就在兩人擦肩而過的瞬間,吳明峰猛的一用力,狠狠一肩往張晨星胸口撞了過去。看這一下的力道,要是普通人被這麽撞一下,至少也要胸悶半天。
但張晨星又豈是普通人,他隻是身體微微一晃就躲了過去,同時腳下輕輕一絆,破壞了對方的重心。
吳明峰這一下本就是全力而為,一下子力氣用老不說,腳下又被這麽一絆,一肩膀就撞到了牆上。
“咚”的一聲,吳明峰頓時疼的張大了嘴,發出無聲的呻吟。
張晨星就像沒事人似的走了過去,見葉夢然刷了卡,在王雪枝的招呼下走出門去。
剛才王雪枝也是跟在吳明峰身後的,隻是她離得稍遠,沒有看到那引起誤會的一幕。但是最後吳明峰用肩頭撞張晨星的場景,她卻是看到了的,因此看張晨星的眼神就多了幾分莫名的意味。不過作為老板娘,顧客之間的摩擦自然是能不管就不管,她倒是並沒有多說什麽。
等身後的大門無聲無息的關上之後,葉夢然才扭過頭來問道:“哎,剛才那‘咚’的一聲是怎麽回事?我好像聽到吳明峰在那裡叫喚來著。”
“那吳明峰你很熟嗎,是你同學?”張晨星反問道。
“是我同班同學,一個教室同學四年,應該算很熟了吧。不過那人性格有點陰險,行事有些不擇手段,我很不喜歡他。”簡單解釋了一句,葉夢然又說道:“別岔開話題,我問你話呢。”
“也沒什麽,他本來想撞我一下,卻不小心撞牆上了。”張晨星輕松的回答道。
“噗嗤”想象著吳明峰自己撞牆的場景,葉夢然忍不住笑了起來,看著張晨星說道:“能讓他一見面就吃個虧,你本事不小啊!”
張晨星聳了聳肩,開玩笑的說道:“如果運氣也是實力的一部分,我這人還算有點本事的。”

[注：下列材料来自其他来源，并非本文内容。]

/-! ### Memory -/

/-- Size of a Ledge in bytes. -/
def ledgeSize : Nat := 0x1000000

/-- The device address at which the Ledge of logical core c appears (R236). -/
def ledgeBase (c : Nat) : Nat := 0x300000000000 + c * 0x2000000

/-- One byte of memory; a byte that nothing has written reads zero (notes/assumptions/5.md). -/
def State.byte (s : State) (a : Nat) : Byte := FMap.get 0 s.mem a

/-- n bytes of memory from an address. -/
def State.bytes (s : State) (a : Nat) : Nat → List Byte
  | 0 => []
  | n + 1 => s.byte a :: s.bytes (a + 1) n

/-- Bytes from an address on as the entries of a memory: a byte that is 0 is not listed. -/
def memRun (a : Nat) : List Byte → FMap Byte
  | [] => []
  | b :: bs => if b = 0 then memRun (a + 1) bs else (a, b) :: memRun (a + 1) bs

/-- A memory after bytes are stored from an address on. -/
def memWrite (m : FMap Byte) (a : Nat) (bs : List Byte) : FMap Byte :=
  if bs.isEmpty then m
  else m.filter (fun x => x.1 < a) ++ (memRun a bs ++ m.filter (fun x => a + bs.length ≤ x.1))

/-- The 32-byte words that a write covers whole: it stores them with a fresh code (R239). -/
def coveredWords (a n : Nat) : Nat × Nat := (ceilDiv a 32, (a + n) / 32)

/-! ### Places (R241, R243) -/

/-- An address is cached in Harbour: HBM4 or a CXL window (R243). -/
def harbourAddr (a : Nat) : Bool := a < 0x180000000000

/-- An HBM4 address, as against a CXL one. -/
def hbmAddr (a : Nat) : Bool := a < 0xC000000000

/-- The stack of an HBM4 address (R241). -/
def stackOf (a : Nat) : Fin 12 := Fin.ofNat 12 (2 * (a / 0x2000000000) + a / 512 % 2)

/-- The Harbour half that caches an HBM4 or CXL address (R243). -/
def halfOf (a : Nat) : Fin 2 :=
  if a < 0xC000000000 then (if a / 0x2000000000 < 3 then 0 else 1) else (if a / 4096 % 2 = 0 then 0 else 1)

/-- The 128-byte line of an address (R243). -/
def lineOf (a : Nat) : Nat := a / 128

/-- The 64-byte sectors that n bytes from an address touch. -/
def sectorsOf (a n : Nat) : List Nat :=
  if n = 0 then [] else (List.range ((a + n - 1) / 64 + 1 - a / 64)).map (· + a / 64)

/-! ### Harbour regions (R245) -/

/-- A region in force at an address. -/
structure Region where
  base : Nat
  policy : Nat
  op : Nat
  deriving DecidableEq, Repr

/-- The lowest-numbered enabled region of a half that covers an address (R245). -/
def State.regionAt (s : State) (a : Nat) : Option Region :=
  let p : Pg := .harbour (halfOf a)
  ((List.range 16).find? (fun n =>
    let b := s.fld p .hbRegionBase n 47 12 * 4096
    bit1 (s.rd p .hbRegionBase n) 63 && b ≤ a && a < b + s.fld p .hbRegionSize n 35 0 * 4096)).map
    (fun n => ⟨s.fld p .hbRegionBase n 47 12 * 4096, s.fld p .hbRegionBase n 50 48, s.fld p .hbRegionBase n 54 51⟩)

/-! ### The write-combining buffers (R249, R250) -/

/-- The entries of a stack's buffer, oldest first. -/
def State.wcOf (s : State) (k : Fin 12) : List WcEntry := FMap.get [] s.wc k.val

/-- Replaces a stack's buffer. -/
def State.setWc (s : State) (k : Fin 12) (l : List WcEntry) : State := { s with wc := FMap.set [] s.wc k.val l }

/-- A 32-byte word of a line is covered in part only, so the flush reads the line first (R249). -/
def partlyCovered (m : BitVec 128) : Bool :=
  (List.range 4).any (fun w => bits (BitVec.ofNat 64 (m.toNat >>> (32 * w) % 2 ^ 32)) 31 0 ≠ 0 &&
    m.toNat >>> (32 * w) % 2 ^ 32 ≠ 2 ^ 32 - 1)

/-- Flushes an entry to its stack: one flush, and one read of the line when a word is partly covered (R249). -/
def State.wcFlushed (s : State) (k : Fin 12) (e : WcEntry) : State :=
  let s := s.bump (.hbm k) .hbmWcFlushes 0 1
  if partlyCovered e.mask then s.bump (.hbm k) .hbmWcRmw 0 1 else s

葉夢然又被他逗得笑了起來,伸出一根玉筍般的手指在他太陽穴上點了一下,笑罵道:“你就貧吧你!不過你可別怪我沒提醒你啊,吳明峰這個人睚眥必報,要是讓他知道你也是交大的學生,他肯定會找你麻煩的。”
對此張晨星是半點也沒往心裡去,笑著說道:“我可是典型宅男,整天大門不出二門不邁的,認識的人又少,他就是想找我麻煩也找不到我啊。”
西京交大南門外,就是一條市內主乾道,車來車往的很不安全,因此專門在這裡修了一座天橋供行人過馬路。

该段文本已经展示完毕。